Recently I attended a Business Continuity Institute forum organized by the Malaysian Chapter. Several vendors and practitioners spoke about the organization’s preparedness and readiness for DR. And I would like to stress the words “preparedness” and “readiness”. In the infrastructure world, we often put redundancy into the DR planning, and this means additional cost. SMBs cannot afford this redundancy. Furthermore, larger organizations have BC and DR coordinators who are dedicated for the purpose of BC and DR. SMBs probably has a person who double up an the IT administrator.
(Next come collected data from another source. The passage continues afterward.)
-- ==== Sys2Proof/Machine/Timer.lean ====
section
/-! DEFINITION. The timer (60_exceptions.md section 6): the falling-edge detector, the reload state machine, the tick and the register writes. -/
namespace Sys2Proof.Machine

/-- The divider bit that TAC's clock select names: 9, 3, 5, 7 for 0 to 3 (60_exceptions.md R241). -/
def timerSelect (tac : BitVec 3) : Nat :=
  match (tac.extractLsb' 0 2).toFin with
  | (0 : Fin 4) => 9
  | (1 : Fin 4) => 3
  | (2 : Fin 4) => 5
  | (3 : Fin 4) => 7

/-- The edge detector's input: TAC's enable bit AND the selected divider bit (60_exceptions.md R241). -/
def timerSignal (divider : BitVec 16) (tac : BitVec 3) : Bool :=
  tac.getLsbD 2 && divider.getLsbD (timerSelect tac)

/-- `IncrementTima` (60_exceptions.md R243). -/
def Timer.incrementTima (t : Timer) : Timer :=
  match t.tstate with
  | .overflowDelay => t
  | _ =>
    if t.tima = 0xFF then { t with tima := 0x00, tstate := .overflowDelay, countdown := 4, reloadPending := true }
    else { t with tima := t.tima + 1 }

/-- Part 1 of `TimerTick` (60_exceptions.md R242): the countdown of the reload state machine, and whether it requests the
timer interrupt. -/
def Timer.reloadStep (t : Timer) : Timer × Bool :=
  match t.tstate with
  | .normal => (t, false)
  | .overflowDelay =>
    if t.countdown - 1 = 0 then
      ({ t with tima := t.tma, tstate := .reloadActive, countdown := 4, reloadPending := false }, true)
    else ({ t with countdown := t.countdown - 1 }, false)
  | .reloadActive =>
    if t.countdown - 1 = 0 then ({ t with tstate := .normal, countdown := 0 }, false)
    else ({ t with countdown := t.countdown - 1 }, false)

/-- Part 2 of `TimerTick` (60_exceptions.md R242): the divider advances, and a falling edge increments TIMA. -/
def Timer.dividerStep (t : Timer) : Timer :=
  if timerSignal t.divider t.tac && !timerSignal (t.divider + 1) t.tac then
    Timer.incrementTima { t with divider := t.divider + 1 }
  else { t with divider := t.divider + 1 }

/-- `TimerTick` (60_exceptions.md R242): the timer after one T-cycle, and whether it requests interrupt 2. -/
def Timer.tick (t : Timer) : Timer × Bool :=
  match t.reloadStep with
  | (t1, irq) => (t1.dividerStep, irq)

/-- `WriteDIV` (60_exceptions.md R244); the value written is discarded (10_state.md R33). -/
def Timer.writeDiv (t : Timer) : Timer :=
  if timerSignal t.divider t.tac then Timer.incrementTima { t with divider := 0 } else { t with divider := 0 }

/-- `WriteTIMA` (60_exceptions.md R245). -/
def Timer.writeTima (v : Byte) (t : Timer) : Timer :=
  match t.tstate with
  | .normal => { t with tima := v }
  | .overflowDelay => { t with tima := v, tstate := .normal, countdown := 0, reloadPending := false }
  | .reloadActive => t

/-- `WriteTMA` (60_exceptions.md R246). -/
def Timer.writeTma (v : Byte) (t : Timer) : Timer :=
  match t.tstate with
  | .reloadActive => { t with tma := v, tima := v }
  | _ => { t with tma := v }

/-- `WriteTAC` (60_exceptions.md R247): the divider does not change, the edge detector's input may fall. -/
def Timer.writeTac (v : Byte) (t : Timer) : Timer :=
  if timerSignal t.divider t.tac && !timerSignal t.divider (v.extractLsb' 0 3) then
    Timer.incrementTima { t with tac := v.extractLsb' 0 3 }
  else { t with tac := v.extractLsb' 0 3 }

end Sys2Proof.Machine
end

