-- ==== Sys2Proof/Machine/Step.lean ====
section
/-! DEFINITION. One step of the machine: one turn of the driver loop (60_exceptions.md R275). -/
namespace Sys2Proof.Machine

/-- One turn of the driver loop: the host's actions, one Processor step, then as many T-cycles as it returned
(60_exceptions.md R275). -/
def step (s : State) : Host.Outcome State Fault Refusal :=
  match procStep s.hostPhase with
  | .next (n, s') => .next (s'.tCycles n)
  | .fault r => .fault r
  | .refused r => .refused r

/-- The state with the instruction of a table word placed where the next step fetches, so that the next step runs it. -/
def State.withFetchWord (s : State) (nbits w : Nat) : State :=
  State.placeBytes s.readyToFetch.pc (tableBytes nbits w) s.readyToFetch

end Sys2Proof.Machine
end

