-- ==== Sys2Proof/Laws/State.lean ====
section
/-! SUPPORT. What each update of the state leaves and what it sets: one lemma per field, so that no later proof unfolds a record update. -/
namespace Sys2Proof.Machine

/-! `setFlags` writes F only. -/

@[simp] theorem State.setFlags_a (v : Byte) (s : State) : (s.setFlags v).a = s.a := rfl
@[simp] theorem State.setFlags_b (v : Byte) (s : State) : (s.setFlags v).b = s.b := rfl
@[simp] theorem State.setFlags_c (v : Byte) (s : State) : (s.setFlags v).c = s.c := rfl
@[simp] theorem State.setFlags_d (v : Byte) (s : State) : (s.setFlags v).d = s.d := rfl
@[simp] theorem State.setFlags_e (v : Byte) (s : State) : (s.setFlags v).e = s.e := rfl
@[simp] theorem State.setFlags_h (v : Byte) (s : State) : (s.setFlags v).h = s.h := rfl
@[simp] theorem State.setFlags_l (v : Byte) (s : State) : (s.setFlags v).l = s.l := rfl
@[simp] theorem State.setFlags_sp (v : Byte) (s : State) : (s.setFlags v).sp = s.sp := rfl
@[simp] theorem State.setFlags_pc (v : Byte) (s : State) : (s.setFlags v).pc = s.pc := rfl
@[simp] theorem State.setFlags_runState (v : Byte) (s : State) : (s.setFlags v).runState = s.runState := rfl
@[simp] theorem State.setFlags_ime (v : Byte) (s : State) : (s.setFlags v).ime = s.ime := rfl
@[simp] theorem State.setFlags_eiPending (v : Byte) (s : State) : (s.setFlags v).eiPending = s.eiPending := rfl
@[simp] theorem State.setFlags_haltBug (v : Byte) (s : State) : (s.setFlags v).haltBug = s.haltBug := rfl
@[simp] theorem State.setFlags_dispatchStage (v : Byte) (s : State) : (s.setFlags v).dispatchStage = s.dispatchStage := rfl
@[simp] theorem State.setFlags_dispatchBit (v : Byte) (s : State) : (s.setFlags v).dispatchBit = s.dispatchBit := rfl
@[simp] theorem State.setFlags_fault (v : Byte) (s : State) : (s.setFlags v).fault = s.fault := rfl
@[simp] theorem State.setFlags_ie (v : Byte) (s : State) : (s.setFlags v).ie = s.ie := rfl
@[simp] theorem State.setFlags_ifl (v : Byte) (s : State) : (s.setFlags v).ifl = s.ifl := rfl
@[simp] theorem State.setFlags_timer (v : Byte) (s : State) : (s.setFlags v).timer = s.timer := rfl
@[simp] theorem State.setFlags_dma (v : Byte) (s : State) : (s.setFlags v).dma = s.dma := rfl
@[simp] theorem State.setFlags_hdma (v : Byte) (s : State) : (s.setFlags v).hdma = s.hdma := rfl
@[simp] theorem State.setFlags_bus (v : Byte) (s : State) : (s.setFlags v).bus = s.bus := rfl
@[simp] theorem State.setFlags_opAddr (v : Byte) (s : State) : (s.setFlags v).opAddr = s.opAddr := rfl
@[simp] theorem State.setFlags_cfg (v : Byte) (s : State) : (s.setFlags v).cfg = s.cfg := rfl
@[simp] theorem State.setFlags_hostScript (v : Byte) (s : State) : (s.setFlags v).hostScript = s.hostScript := rfl

@[simp] theorem State.setFlags_f (v : Byte) (s : State) : (s.setFlags v).f = v &&& 0xF0 := rfl

/-! `putFlags` writes F only. -/

@[simp] theorem State.putFlags_a (z n h c : Bool) (s : State) : (s.putFlags z n h c).a = s.a := rfl
@[simp] theorem State.putFlags_b (z n h c : Bool) (s : State) : (s.putFlags z n h c).b = s.b := rfl
@[simp] theorem State.putFlags_c (z n h c : Bool) (s : State) : (s.putFlags z n h c).c = s.c := rfl
@[simp] theorem State.putFlags_d (z n h c : Bool) (s : State) : (s.putFlags z n h c).d = s.d := rfl
@[simp] theorem State.putFlags_e (z n h c : Bool) (s : State) : (s.putFlags z n h c).e = s.e := rfl
@[simp] theorem State.putFlags_h (z n h c : Bool) (s : State) : (s.putFlags z n h c).h = s.h := rfl
@[simp] theorem State.putFlags_l (z n h c : Bool) (s : State) : (s.putFlags z n h c).l = s.l := rfl
@[simp] theorem State.putFlags_sp (z n h c : Bool) (s : State) : (s.putFlags z n h c).sp = s.sp := rfl
@[simp] theorem State.putFlags_pc (z n h c : Bool) (s : State) : (s.putFlags z n h c).pc = s.pc := rfl
@[simp] theorem State.putFlags_runState (z n h c : Bool) (s : State) : (s.putFlags z n h c).runState = s.runState := rfl
@[simp] theorem State.putFlags_ime (z n h c : Bool) (s : State) : (s.putFlags z n h c).ime = s.ime := rfl
@[simp] theorem State.putFlags_eiPending (z n h c : Bool) (s : State) : (s.putFlags z n h c).eiPending = s.eiPending := rfl
@[simp] theorem State.putFlags_haltBug (z n h c : Bool) (s : State) : (s.putFlags z n h c).haltBug = s.haltBug := rfl
@[simp] theorem State.putFlags_dispatchStage (z n h c : Bool) (s : State) : (s.putFlags z n h c).dispatchStage = s.dispatchStage := rfl
@[simp] theorem State.putFlags_dispatchBit (z n h c : Bool) (s : State) : (s.putFlags z n h c).dispatchBit = s.dispatchBit := rfl
@[simp] theorem State.putFlags_fault (z n h c : Bool) (s : State) : (s.putFlags z n h c).fault = s.fault := rfl
@[simp] theorem State.putFlags_ie (z n h c : Bool) (s : State) : (s.putFlags z n h c).ie = s.ie := rfl
@[simp] theorem State.putFlags_ifl (z n h c : Bool) (s : State) : (s.putFlags z n h c).ifl = s.ifl := rfl
@[simp] theorem State.putFlags_timer (z n h c : Bool) (s : State) : (s.putFlags z n h c).timer = s.timer := rfl
@[simp] theorem State.putFlags_dma (z n h c : Bool) (s : State) : (s.putFlags z n h c).dma = s.dma := rfl
@[simp] theorem State.putFlags_hdma (z n h c : Bool) (s : State) : (s.putFlags z n h c).hdma = s.hdma := rfl
@[simp] theorem State.putFlags_bus (z n h c : Bool) (s : State) : (s.putFlags z n h c).bus = s.bus := rfl
@[simp] theorem State.putFlags_opAddr (z n h c : Bool) (s : State) : (s.putFlags z n h c).opAddr = s.opAddr := rfl
@[simp] theorem State.putFlags_cfg (z n h c : Bool) (s : State) : (s.putFlags z n h c).cfg = s.cfg := rfl
@[simp] theorem State.putFlags_hostScript (z n h c : Bool) (s : State) : (s.putFlags z n h c).hostScript = s.hostScript := rfl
However, for IT folks, virtualization and cloud technologies are beginning to germinate a new generation of DR solutions. DR solutions which are able to address the simplicity of replication and backup, and at the same time affordable. Many are beginning to offer DR-as-a-Service and indeed, DR-as-a-Service has become a Gartner Magic Quadrant category. Here’s a look at the 2016 Gartner Magic Quadrant for DR-as-a-Service.

gartner-mq-dr-as-a-service-2016

And during these few months, I have encountered 3 vendors in this space. They are sitting in the Visionaries quadrant. One came to town and started smashing laptops to jazz up their show (I am not going to name that vendor). Another kept sending me weird emails, sounding kind of sleazy like “Got time for a quick call?”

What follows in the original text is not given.